-- ==== Sys2Proof/Machine/Permute.lean ====
section
/-! DEFINITION. Moving lanes: permutes (R134), vector immediates and moves (R135). No NaN is canonicalised and no flag
raised. -/
namespace Sys2Proof.Machine

/-- A permute of elements of width `w`: lane `i` of the result from both sources and the lane count (R134). -/
def permute (w : Nat) (m : W64) (keep va vb : V512) (y : Nat → (Nat → Nat) → (Nat → Nat) → Nat → Nat) : V512 :=
  (masked w m keep fun i => (y (512 / w) (laneAt w va) (laneAt w vb) i, 0)).1

/-- A permute of two vectors under the write mask (R134). -/
def permOp (i : Instr) (t : VType) (d a b : Reg) (x : Reg8) (y : Nat → (Nat → Nat) → (Nat → Nat) → Nat → Nat)
    (s : State) : Out State :=
  issueTyped i t anyElem { vs := [a, b], vd := some d, ms := [x] } (fun e s0 =>
    let (va, vb, s) := vsrc2 a b s0
    complete (writeV d (permute (elemWidth e) (readM s0 x) (keepOf s0 d) va vb y) 2 s)) s

/-- A permute whose count comes from a general register (R134). -/
def slideOp (i : Instr) (t : VType) (d a b : Reg) (x : Reg8) (y : Nat → Nat → (Nat → Nat) → Nat → Nat) (s : State) :
    Out State :=
  issueTyped i t anyElem { vs := [a], gs := [b], vd := some d, ms := [x] } (fun e s0 =>
    let (va, p, s) := popV false a s0
    let (k, _, s) := popG p b s
    complete (writeV d (permute (elemWidth e) (readM s0 x) (keepOf s0 d) va va fun n la _ => y n k.toNat la) 2 s)) s

/-- vsel (R134): its mask is the selector, and every lane is written. -/
def execVsel (t : VType) (d a b : Reg) (x : Reg8) (s : State) : Out State :=
  issueTyped (.vsel t d a b x) t anyElem { vs := [a, b], vd := some d, ms := [x] } (fun e s0 =>
    let (va, vb, s) := vsrc2 a b s0
    complete (writeV d (permute (elemWidth e) (readM s0 x) vb va vb fun _ la _ i => la i) 2 s)) s

/-- vswp (R134). -/
def execVswp (t : VType) (d a : Reg) (x : Reg8) (s : State) : Out State :=
  issueTyped (.vswp t d a x) t anyElem { vs := [a], vd := some d, ms := [x] } (fun e s0 =>
    let (va, _, s) := popV false a s0
    complete (writeV d (permute (elemWidth e) (readM s0 x) (keepOf s0 d) va va fun _ la _ i => la (i ^^^ 1)) 2 s)) s

/-- vperm (R134). -/
def execVperm (t : VType) (d a b : Reg) (x : Reg8) (s : State) : Out State :=
  permOp (.vperm t d a b x) t d a b x (fun n la lb i => la (lb i % n)) s
/-- vzipl (R134). -/
def execVzipl (t : VType) (d a b : Reg) (x : Reg8) (s : State) : Out State :=
  permOp (.vzipl t d a b x) t d a b x (fun _ la lb i => if i % 2 = 0 then la (i / 2) else lb ((i - 1) / 2)) s
/-- vziph (R134). -/
def execVziph (t : VType) (d a b : Reg) (x : Reg8) (s : State) : Out State :=
  permOp (.vziph t d a b x) t d a b x (fun n la lb i => if i % 2 = 0 then la (n / 2 + i / 2) else lb (n / 2 + (i - 1) / 2)) s
/-- vuzpe (R134). -/
def execVuzpe (t : VType) (d a b : Reg) (x : Reg8) (s : State) : Out State :=
  permOp (.vuzpe t d a b x) t d a b x (fun n la lb i => if i < n / 2 then la (2 * i) else lb (2 * i - n)) s
/-- vuzpo (R134). -/
def execVuzpo (t : VType) (d a b : Reg) (x : Reg8) (s : State) : Out State :=
  permOp (.vuzpo t d a b x) t d a b x (fun n la lb i => if i < n / 2 then la (2 * i + 1) else lb (2 * i - n + 1)) s
/-- vslup (R134). -/
def execVslup (t : VType) (d a b : Reg) (x : Reg8) (s : State) : Out State :=
  slideOp (.vslup t d a b x) t d a b x (fun _ k la i => if k ≤ i then la (i - k) else 0) s
/-- vsldn (R134). -/
def execVsldn (t : VType) (d a b : Reg) (x : Reg8) (s : State) : Out State :=
  slideOp (.vsldn t d a b x) t d a b x (fun n k la i => if i + k < n then la (i + k) else 0) s
/-- vbcast (R134). -/
def execVbcast (t : VType) (d a b : Reg) (x : Reg8) (s : State) : Out State :=
  slideOp (.vbcast t d a b x) t d a b x (fun n k la _ => la (k % n)) s

/-- Every enabled lane set to one value (R135). -/
def fillLanes (w : Nat) (m : W64) (keep : V512) (v : W64) : V512 :=
  (masked w m keep fun _ => (v.toNat % 2 ^ w, 0)).1

/-- VLDI (R135). -/
def execVldi (t : VType) (d : Reg) (imm : BitVec 10) (x : Reg8) (s : State) : Out State :=
  issueTyped (.vldi t d imm x) t isInt { vd := some d, ms := [x] } (fun e s =>
    complete (writeV d (fillLanes (elemWidth e) (readM s x) (keepOf s d) (imm.signExtend 64)) 2 s)) s

/-- VMOVG (R135). -/
def execVmovg (t : VType) (d a : Reg) (x : Reg8) (s : State) : Out State :=
  issueTyped (.vmovg t d a x) t anyElem { gs := [a], vd := some d, ms := [x] } (fun e s0 =>
    let (v, s) := src1 a s0
    complete (writeV d (fillLanes (elemWidth e) (readM s0 x) (keepOf s0 d) v) 2 s)) s

/-- A lane as a register value: sign-extended for signed integer elements (R135, R92). -/
def laneWord (e : Elem) (x : Nat) : W64 :=
  match e with
  | .int w true => sextN w (w64 x)
  | _ => w64 x

/-- VEXT (R135). -/
def execVext (t : VType) (d a b : Reg) (s : State) : Out State :=
  issueTyped (.vext t d a b) t anyElem { vs := [a], gs := [b], gd := some d } (fun e s0 =>
    let (va, p, s) := popV false a s0
    let (k, _, s) := popG p b s
    let w := elemWidth e
    complete (writeG d (laneWord e (laneAt w va (k.toNat % (512 / w)))) 2 s)) s

/-- VINS (R135). -/
def execVins (t : VType) (d a b : Reg) (s : State) : Out State :=
  issueTyped (.vins t d a b) t anyElem { gs := [a, b], vd := some d } (fun e s0 =>
    let (v, k, s) := src2 a b s0
    let w := elemWidth e
    let keep := keepOf s0 d
    complete (writeV d (ofLanes w ((List.range (512 / w)).map fun i =>
      if i = k.toNat % (512 / w) then v.toNat % 2 ^ w else laneAt w keep i)) 2 s)) s

end Sys2Proof.Machine
end

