/-- A matrix instruction that traps gives back what it popped and releases its reservations (R165). -/
def undoOp (t : TileNo) (op : MatOp) (s : State) : State :=
  giveBack (.strand t op.strand) op.popped op.sstat (match op.dest with
    | .queue k id => s.modTile t (dropReserved k id)
    | _ => s)

/-- An instruction that cannot begin traps; the unit goes on in the next cycle (R213). -/
def refuseOp (t : TileNo) (op : MatOp) (rest : List MatOp) (c : Cause) (eval : W64) (s : State) : State :=
  let s := undoOp t op (s.modTile t fun x => { x with mx := { x.mx with queue := rest, beginFrom := x.cycle + 1 } })
  onHart (.strand t op.strand) (raiseAt c eval op.pc) (releaseStrand t op.strand s)

/-- The bad word of local memory that the executing instruction consumes in this cycle (R203, R213). -/
def granuleBad (x : Tile) (r : MatRun) : Option W64 :=
  let n : Nat := match r.op.instr with
    | .mma .. | .mms .. => 64
    | .mlb .. => 32
    | _ => 0
  (granuleAt x r.op.instr r.op.a (x.cycle - r.start)).bind fun a => (badIn x.badLm a n).map fun w => w64 (4 * w)

/-- The bad accumulator word that an mst consumes for its granule of this cycle (R208, R213). -/
def rowBad (x : Tile) (r : MatRun) : Option W64 :=
  match r.op.instr with
  | .mst c _ f =>
    let n := if f = .f32 then 64 else 128
    accBadAt x (0x1000 * c.val + n * (x.cycle - r.start), n)
  | _ => none

/-- The latch of an instruction that traps after its begin is as it was: an mlb's free, a forwarding one full (R213). -/
def unlatch (r : MatRun) (m : Matrix) : Matrix :=
  match r.op.instr with
  | .mlb _ l => { m with latch := m.latch.set l { since := m.latch[l].since } }
  | i => match latchNamed i with
    | some l =>
      if r.fwd then { m with
        latch := m.latch.set l { m.latch[l] with st := .full, fwd := 0, inUse := false }
        fwdOrder := m.fwdOrder.filter (· != l) }
      else m
    | none => m

/-- The local bytes that an mst's granules have replaced stand again (R213). -/
def unrun (r : MatRun) (x : Tile) : Tile := r.undo.foldl (fun x p => tileWrite p.1 p.2 x) x

/-- The executing instruction raises the machine check: it writes nothing and forwards nothing (R213, R365). -/
def matFault (t : TileNo) (r : MatRun) (eval : W64) (s : State) : State :=
  let op := r.op
  let s := undoOp t op (s.modTile t fun x => unrun r { x with
    mx := { unlatch r x.mx with run := none, beginFrom := x.cycle + 1 } })
  onHart (.strand t op.strand) (raiseAt .machineCheck eval op.pc) (releaseStrand t op.strand s)

/-- The first queued instruction begins, if it may in this cycle; `late` takes mlfree only (R193, R199, R201, R213). -/
def beginNext (late : Bool) (t : TileNo) (s : State) : State :=
  let x := s.tile t
  match x.mx.run, x.mx.queue with
  | none, op :: rest =>
    if x.cycle < x.mx.beginFrom || isMlfree op.instr != late || !beginCond x.mx x.cycle op.instr then s
    else if (accNamed op.instr).any fun n => x.mx.accWait.any fun w => w.2 == n.val then
      s.modTile t fun x => { x with mx := { x.mx with
        beginFrom := x.cycle + 1, accWait := x.mx.accWait.filter fun w => some w.2 != (accNamed op.instr).map (·.val) } }
    else match (beginCheck x op).or ((accBad x op.instr).map fun v => (Cause.machineCheck, v)) with
      | some (c, eval) => refuseOp t op rest c eval s
      | none => s.modTile t fun x => startOp x op rest
  | _, _ => s

/-! ### Local memory, cycle by cycle -/

/-- A granule of converted accumulator words (R208). -/
def storeRow (acc : Mem) (blk i : Nat) (f : Fmt) (mode : RMode) : List Byte :=
  (List.range 32).flatMap fun c =>
    leBytes 2 (convert (.flt fmtF32) (.flt f) false mode (memRead acc (0x1000 * blk + 128 * i + 4 * c) 4)).1

/-- Format of an mst (R45). -/
def stFmt : StFmt → Fmt
  | .f32 => fmtF32
  | .bf16 => fmtBf16
  | .f16 => fmtF16
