-- ==== Sys2Proof/Certificates/Slice0/Obligations.lean ====
section
/-! DEFINITION. The statements about the model, each with the rules of the manual that it formalises, and the tables
and predicates they are written in. -/
namespace Sys2Proof.Claims
open Sys2Proof.Machine

/-! ### What an instruction needs and changes -/

/-- The hart may issue, admits the word, and every register and queue the word names is ready (R50, R98, R158, R165); none
of the registers it consumes is one whose residue does not match (R122, R153). -/
def Ready (s : State) (i : Instr) (n : Need) : Prop :=
  hartFree s = true ∧ admits s i = true ∧ operandsReady s n = true ∧ unsound s n = none

/-- The next word lies inside instruction memory (R13). -/
def NotLast (s : State) : Prop := (s.regs.pc + 4).toNat ≤ pcLimit s.hart

/-- No hardware loop ends at the running instruction (R111). -/
def NoLoopEnd (s : State) : Prop := ∀ k : Fin 2, s.regs.lc[k] = 0 ∨ s.regs.pc + 4 ≠ s.regs.le[k]

/-- A register is not bound to a stream queue of the running strand (R164). -/
def Unbound (s : State) (n : Need) : Prop :=
  (∀ r, r ∈ n.gs ++ n.gd.toList → boundTo s false r = none) ∧ (∀ r, r ∈ n.vs ++ n.vd.toList → boundTo s true r = none)

/-- Every byte of every memory reads as before. -/
def KeepsMemory (s t : State) : Prop :=
  (∀ a, memGet t.mem a = memGet s.mem a) ∧ (∀ a, memGet t.hostMem a = memGet s.hostMem a) ∧
  ∀ u a, memGet (t.tile u).lm a = memGet (s.tile u).lm a ∧ memGet (t.tile u).acc a = memGet (s.tile u).acc a ∧
    memGet (t.tile u).imem a = memGet (s.tile u).imem a ∧ memGet (t.tile u).smem a = memGet (s.tile u).smem a

/-- Every byte of every memory reads as before, but for the local memory of tile `o` at the addresses `p` names. -/
def KeepsMemoryBut (o : TileNo) (p : Nat → Prop) (s t : State) : Prop :=
  (∀ a, memGet t.mem a = memGet s.mem a) ∧ (∀ a, memGet t.hostMem a = memGet s.hostMem a) ∧
  ∀ u a, (¬(u = o ∧ p a) → memGet (t.tile u).lm a = memGet (s.tile u).lm a) ∧
    memGet (t.tile u).acc a = memGet (s.tile u).acc a ∧
    memGet (t.tile u).imem a = memGet (s.tile u).imem a ∧ memGet (t.tile u).smem a = memGet (s.tile u).smem a

/-- Every hart but the running one, and everything beyond the tiles, is as before. -/
def KeepsOthers (s t : State) : Prop :=
  (∀ u k, HartId.strand u k ≠ s.hart → t.strandAt u k = s.strandAt u k) ∧
  (∀ u, HartId.engine u ≠ s.hart → (t.tile u).eng = (s.tile u).eng) ∧
  (∀ d, HartId.mgmt d ≠ s.hart → t.die d = s.die d) ∧
  t.caches = s.caches ∧ t.ports = s.ports ∧ t.hub = s.hub ∧ t.power = s.power ∧ t.rot = s.rot

/-- What the running hart keeps when an instruction writes at most the named destinations: every other general, vector and
mask register, no register losing its residue, the handles, the loop bounds, the trap registers, RMODE and FMT8; the loop
counts where no loop ends here; FFLAGS but for bits that become set. -/
def KeepsOwn (dg dv : Option Reg) (dm : Option Reg8) (s t : State) : Prop :=
  t.hart = s.hart ∧
  (∀ r : Reg, dg ≠ some r → t.regs.g[r] = s.regs.g[r]) ∧ (∀ r : Reg, dv ≠ some r → t.me.v[r] = s.me.v[r]) ∧
  (∀ r : Reg8, dm ≠ some r → t.me.m[r] = s.me.m[r]) ∧
  (∀ r, r ∈ t.regs.residue → r ∈ s.regs.residue) ∧
  t.regs.h = s.regs.h ∧ t.regs.lb = s.regs.lb ∧ t.regs.le = s.regs.le ∧ (NoLoopEnd s → t.regs.lc = s.regs.lc) ∧
  t.me.rmode = s.me.rmode ∧ t.me.fmt8 = s.me.fmt8 ∧ t.me.epc = s.me.epc ∧ t.me.ecause = s.me.ecause ∧
  t.me.eval = s.me.eval ∧ t.me.etvec = s.me.etvec ∧ t.me.inh = s.me.inh ∧ t.me.swpend = s.me.swpend ∧
  t.me.ovrpend = s.me.ovrpend ∧ t.me.fflags &&& s.me.fflags = s.me.fflags

/-- The stream queues, their bindings, and SSTAT are as before. -/
def KeepsQueues (s t : State) : Prop :=
  t.me.sstat = s.me.sstat ∧ ∀ u, (t.tile u).inQ = (s.tile u).inQ ∧ (t.tile u).outQ = (s.tile u).outQ ∧
    (t.tile u).binds = (s.tile u).binds

/-- The frame of an instruction that computes: at most its destinations change; the queues too where none of its
registers is bound. -/
def ComputeFrame (n : Need) (s t : State) : Prop :=
  KeepsMemory s t ∧ KeepsOthers s t ∧ KeepsOwn n.gd n.vd n.md s t ∧ (Unbound s n → KeepsQueues s t)

/-- The bank of an address serves the running hart (R117, R265): it is free, and nobody has waited there for longer. -/
def Served (s : State) (a : Nat) : Prop :=
  bankFree s.myTile a = true ∧ outwaited (partyOf s.hart) a s.myTile = false

/-- The running hart has the bank of an address for `n` cycles, and waits there no more (R265). -/
def withBank (a n : Nat) (s : State) : State :=
  s.modMyTile fun x => { x with
    bankUntil := x.bankUntil.set (bankOf a) (x.cycle + n)
    bankWait := x.bankWait.filter fun w => !(w.party == partyOf s.hart && w.bank == bankOf a) }

/-- The running hart waits for the bank of an address, since the cycle it first asked in (R265). -/
def waitsAt (a : Nat) (s : State) : State :=
  s.modMyTile fun x => { x with
    bankWait := (x.bankWait.filter fun w => !(w.party == partyOf s.hart && w.bank == bankOf a)) ++
      [⟨partyOf s.hart, bankOf a, wantsSince (partyOf s.hart) a x, x.cycle⟩] }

• BRIEF:
Transcribe each line of the data above, unaltered, from the one where "la) 2 s)) s" appears to the one where "permOp (.vuzpo t" appears, inclusive of both.

• RESPONSE TO THE EXERCISE:
    complete (writeV d (permute (elemWidth e) (readM s0 x) (keepOf s0 d) va va fun n la _ => y n k.toNat la) 2 s)) s

/-- vsel (R134): its mask is the selector, and every lane is written. -/
def execVsel (t : VType) (d a b : Reg) (x : Reg8) (s : State) : Out State :=
  issueTyped (.vsel t d a b x) t anyElem { vs := [a, b], vd := some d, ms := [x] } (fun e s0 =>
    let (va, vb, s) := vsrc2 a b s0
    complete (writeV d (permute (elemWidth e) (readM s0 x) vb va vb fun _ la _ i => la i) 2 s)) s

/-- vswp (R134). -/
def execVswp (t : VType) (d a : Reg) (x : Reg8) (s : State) : Out State :=
  issueTyped (.vswp t d a x) t anyElem { vs := [a], vd := some d, ms := [x] } (fun e s0 =>
    let (va, _, s) := popV false a s0
    complete (writeV d (permute (elemWidth e) (readM s0 x) (keepOf s0 d) va va fun _ la _ i => la (i ^^^ 1)) 2 s)) s

/-- vperm (R134). -/
def execVperm (t : VType) (d a b : Reg) (x : Reg8) (s : State) : Out State :=
  permOp (.vperm t d a b x) t d a b x (fun n la lb i => la (lb i % n)) s
/-- vzipl (R134). -/
def execVzipl (t : VType) (d a b : Reg) (x : Reg8) (s : State) : Out State :=
  permOp (.vzipl t d a b x) t d a b x (fun _ la lb i => if i % 2 = 0 then la (i / 2) else lb ((i - 1) / 2)) s
/-- vziph (R134). -/
def execVziph (t : VType) (d a b : Reg) (x : Reg8) (s : State) : Out State :=
  permOp (.vziph t d a b x) t d a b x (fun n la lb i => if i % 2 = 0 then la (n / 2 + i / 2) else lb (n / 2 + (i - 1) / 2)) s
/-- vuzpe (R134). -/
def execVuzpe (t : VType) (d a b : Reg) (x : Reg8) (s : State) : Out State :=
  permOp (.vuzpe t d a b x) t d a b x (fun n la lb i => if i < n / 2 then la (2 * i) else lb (2 * i - n)) s
/-- vuzpo (R134). -/
def execVuzpo (t : VType) (d a b : Reg) (x : Reg8) (s : State) : Out State :=
  permOp (.vuzpo t d a b x) t d a b x (fun n la lb i => if i < n / 2 then la (2 * i + 1) else lb (2 * i - n + 1)) s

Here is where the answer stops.